Start of Given data
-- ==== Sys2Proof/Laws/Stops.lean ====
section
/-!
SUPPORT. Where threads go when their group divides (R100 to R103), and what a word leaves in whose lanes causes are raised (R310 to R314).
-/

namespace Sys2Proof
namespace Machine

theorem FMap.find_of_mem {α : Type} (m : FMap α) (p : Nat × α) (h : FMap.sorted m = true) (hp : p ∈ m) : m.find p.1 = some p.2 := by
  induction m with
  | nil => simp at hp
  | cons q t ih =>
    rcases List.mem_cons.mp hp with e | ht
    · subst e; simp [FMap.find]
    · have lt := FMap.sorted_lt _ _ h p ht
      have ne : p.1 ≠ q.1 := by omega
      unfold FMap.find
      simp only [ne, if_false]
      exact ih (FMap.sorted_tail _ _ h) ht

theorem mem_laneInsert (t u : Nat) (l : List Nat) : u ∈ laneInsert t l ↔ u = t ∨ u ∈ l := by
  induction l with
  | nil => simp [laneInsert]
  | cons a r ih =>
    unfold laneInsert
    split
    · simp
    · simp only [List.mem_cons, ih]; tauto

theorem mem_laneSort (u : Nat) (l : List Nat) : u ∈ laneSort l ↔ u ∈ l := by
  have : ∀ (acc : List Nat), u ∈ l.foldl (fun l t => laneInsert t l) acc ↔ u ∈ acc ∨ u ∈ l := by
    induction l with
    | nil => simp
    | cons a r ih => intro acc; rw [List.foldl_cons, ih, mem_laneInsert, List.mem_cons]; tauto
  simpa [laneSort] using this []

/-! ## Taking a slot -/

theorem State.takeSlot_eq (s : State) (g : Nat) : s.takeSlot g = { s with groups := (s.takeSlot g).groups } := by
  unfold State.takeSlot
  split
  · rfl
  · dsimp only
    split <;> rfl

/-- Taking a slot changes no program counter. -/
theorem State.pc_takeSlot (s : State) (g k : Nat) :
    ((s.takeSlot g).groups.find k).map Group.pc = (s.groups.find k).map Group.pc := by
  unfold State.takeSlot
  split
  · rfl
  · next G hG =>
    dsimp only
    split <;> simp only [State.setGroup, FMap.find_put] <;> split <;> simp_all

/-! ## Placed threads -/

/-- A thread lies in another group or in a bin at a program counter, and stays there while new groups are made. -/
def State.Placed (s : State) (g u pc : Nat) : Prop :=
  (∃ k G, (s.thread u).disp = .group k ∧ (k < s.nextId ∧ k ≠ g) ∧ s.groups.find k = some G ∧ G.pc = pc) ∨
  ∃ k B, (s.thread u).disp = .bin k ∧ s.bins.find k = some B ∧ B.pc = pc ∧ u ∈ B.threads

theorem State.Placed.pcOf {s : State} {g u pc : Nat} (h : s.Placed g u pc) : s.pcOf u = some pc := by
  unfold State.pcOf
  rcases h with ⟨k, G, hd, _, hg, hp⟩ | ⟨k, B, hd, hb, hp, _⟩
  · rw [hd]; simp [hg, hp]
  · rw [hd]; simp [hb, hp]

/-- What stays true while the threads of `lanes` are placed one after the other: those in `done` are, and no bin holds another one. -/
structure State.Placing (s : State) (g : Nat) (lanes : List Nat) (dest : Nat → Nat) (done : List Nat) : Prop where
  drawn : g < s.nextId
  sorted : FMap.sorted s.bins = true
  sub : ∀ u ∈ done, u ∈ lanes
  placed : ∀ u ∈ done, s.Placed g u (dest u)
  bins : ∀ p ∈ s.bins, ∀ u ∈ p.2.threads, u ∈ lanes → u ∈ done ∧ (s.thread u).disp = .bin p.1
End of Given data
Start of Given data
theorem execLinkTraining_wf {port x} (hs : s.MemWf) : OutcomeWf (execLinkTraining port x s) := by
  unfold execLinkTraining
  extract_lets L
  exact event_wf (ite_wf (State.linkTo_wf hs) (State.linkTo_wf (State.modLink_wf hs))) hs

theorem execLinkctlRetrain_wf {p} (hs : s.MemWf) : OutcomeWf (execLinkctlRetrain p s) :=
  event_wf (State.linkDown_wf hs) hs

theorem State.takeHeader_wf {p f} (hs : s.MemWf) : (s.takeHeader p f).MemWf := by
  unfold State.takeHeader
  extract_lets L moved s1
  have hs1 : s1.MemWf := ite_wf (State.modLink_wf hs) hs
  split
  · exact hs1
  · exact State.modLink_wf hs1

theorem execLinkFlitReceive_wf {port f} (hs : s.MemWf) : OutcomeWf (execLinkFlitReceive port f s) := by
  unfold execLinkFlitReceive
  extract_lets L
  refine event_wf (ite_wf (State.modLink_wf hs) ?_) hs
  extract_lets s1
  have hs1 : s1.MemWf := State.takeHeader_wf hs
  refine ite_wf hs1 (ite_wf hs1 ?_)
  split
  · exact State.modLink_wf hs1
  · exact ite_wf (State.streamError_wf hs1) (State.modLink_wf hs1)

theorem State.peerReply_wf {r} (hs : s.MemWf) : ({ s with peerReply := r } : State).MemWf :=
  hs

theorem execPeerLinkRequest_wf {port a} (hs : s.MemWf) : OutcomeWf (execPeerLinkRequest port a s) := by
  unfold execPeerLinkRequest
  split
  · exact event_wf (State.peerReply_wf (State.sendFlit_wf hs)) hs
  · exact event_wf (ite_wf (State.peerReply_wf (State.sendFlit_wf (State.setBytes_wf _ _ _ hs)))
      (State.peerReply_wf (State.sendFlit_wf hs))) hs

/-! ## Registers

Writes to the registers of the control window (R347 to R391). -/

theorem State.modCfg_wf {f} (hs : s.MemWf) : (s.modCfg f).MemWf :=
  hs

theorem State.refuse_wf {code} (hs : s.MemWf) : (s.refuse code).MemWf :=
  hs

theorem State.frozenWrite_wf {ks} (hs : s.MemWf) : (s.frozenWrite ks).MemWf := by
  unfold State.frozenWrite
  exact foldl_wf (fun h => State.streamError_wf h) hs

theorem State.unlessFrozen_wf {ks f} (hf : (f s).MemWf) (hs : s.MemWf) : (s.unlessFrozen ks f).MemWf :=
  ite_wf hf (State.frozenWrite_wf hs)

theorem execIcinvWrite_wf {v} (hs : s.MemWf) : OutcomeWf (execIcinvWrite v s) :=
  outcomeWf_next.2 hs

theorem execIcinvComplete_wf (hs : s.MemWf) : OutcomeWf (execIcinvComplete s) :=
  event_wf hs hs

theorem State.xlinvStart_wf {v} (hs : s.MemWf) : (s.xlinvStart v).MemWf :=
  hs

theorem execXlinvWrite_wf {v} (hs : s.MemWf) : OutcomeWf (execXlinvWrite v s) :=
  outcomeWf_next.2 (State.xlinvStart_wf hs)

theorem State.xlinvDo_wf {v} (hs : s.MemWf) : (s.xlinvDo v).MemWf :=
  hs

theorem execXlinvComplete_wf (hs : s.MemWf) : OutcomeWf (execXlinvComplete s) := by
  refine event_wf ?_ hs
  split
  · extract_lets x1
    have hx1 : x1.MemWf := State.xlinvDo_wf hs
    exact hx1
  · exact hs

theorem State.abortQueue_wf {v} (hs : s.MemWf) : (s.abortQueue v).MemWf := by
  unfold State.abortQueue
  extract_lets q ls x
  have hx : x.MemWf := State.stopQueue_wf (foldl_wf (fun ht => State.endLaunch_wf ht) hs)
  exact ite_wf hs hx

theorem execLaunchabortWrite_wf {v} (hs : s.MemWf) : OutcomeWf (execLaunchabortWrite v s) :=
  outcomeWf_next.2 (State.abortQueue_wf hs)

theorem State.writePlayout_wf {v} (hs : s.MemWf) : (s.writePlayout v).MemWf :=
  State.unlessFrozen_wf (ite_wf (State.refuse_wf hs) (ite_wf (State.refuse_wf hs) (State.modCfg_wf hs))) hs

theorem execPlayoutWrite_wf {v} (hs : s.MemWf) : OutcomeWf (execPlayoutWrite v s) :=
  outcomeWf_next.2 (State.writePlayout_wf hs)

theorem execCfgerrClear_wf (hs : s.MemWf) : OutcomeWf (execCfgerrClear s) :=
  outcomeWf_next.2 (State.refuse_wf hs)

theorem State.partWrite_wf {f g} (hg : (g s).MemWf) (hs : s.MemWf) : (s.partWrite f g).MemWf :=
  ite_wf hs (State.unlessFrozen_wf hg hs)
End of Given data
▶ Task brief
Copy out each line of the data above, exactly, if it lies between the line holding "extract_lets q ls x" and the line holding "ite_wf hs (State.unlessFrozen_wf hg hs)", inclusive; copy no other line.

▶ Task answer
  extract_lets q ls x
  have hx : x.MemWf := State.stopQueue_wf (foldl_wf (fun ht => State.endLaunch_wf ht) hs)
  exact ite_wf hs hx

theorem execLaunchabortWrite_wf {v} (hs : s.MemWf) : OutcomeWf (execLaunchabortWrite v s) :=
  outcomeWf_next.2 (State.abortQueue_wf hs)

theorem State.writePlayout_wf {v} (hs : s.MemWf) : (s.writePlayout v).MemWf :=
  State.unlessFrozen_wf (ite_wf (State.refuse_wf hs) (ite_wf (State.refuse_wf hs) (State.modCfg_wf hs))) hs

theorem execPlayoutWrite_wf {v} (hs : s.MemWf) : OutcomeWf (execPlayoutWrite v s) :=
  outcomeWf_next.2 (State.writePlayout_wf hs)

theorem execCfgerrClear_wf (hs : s.MemWf) : OutcomeWf (execCfgerrClear s) :=
  outcomeWf_next.2 (State.refuse_wf hs)

theorem State.partWrite_wf {f g} (hg : (g s).MemWf) (hs : s.MemWf) : (s.partWrite f g).MemWf :=
  ite_wf hs (State.unlessFrozen_wf hg hs)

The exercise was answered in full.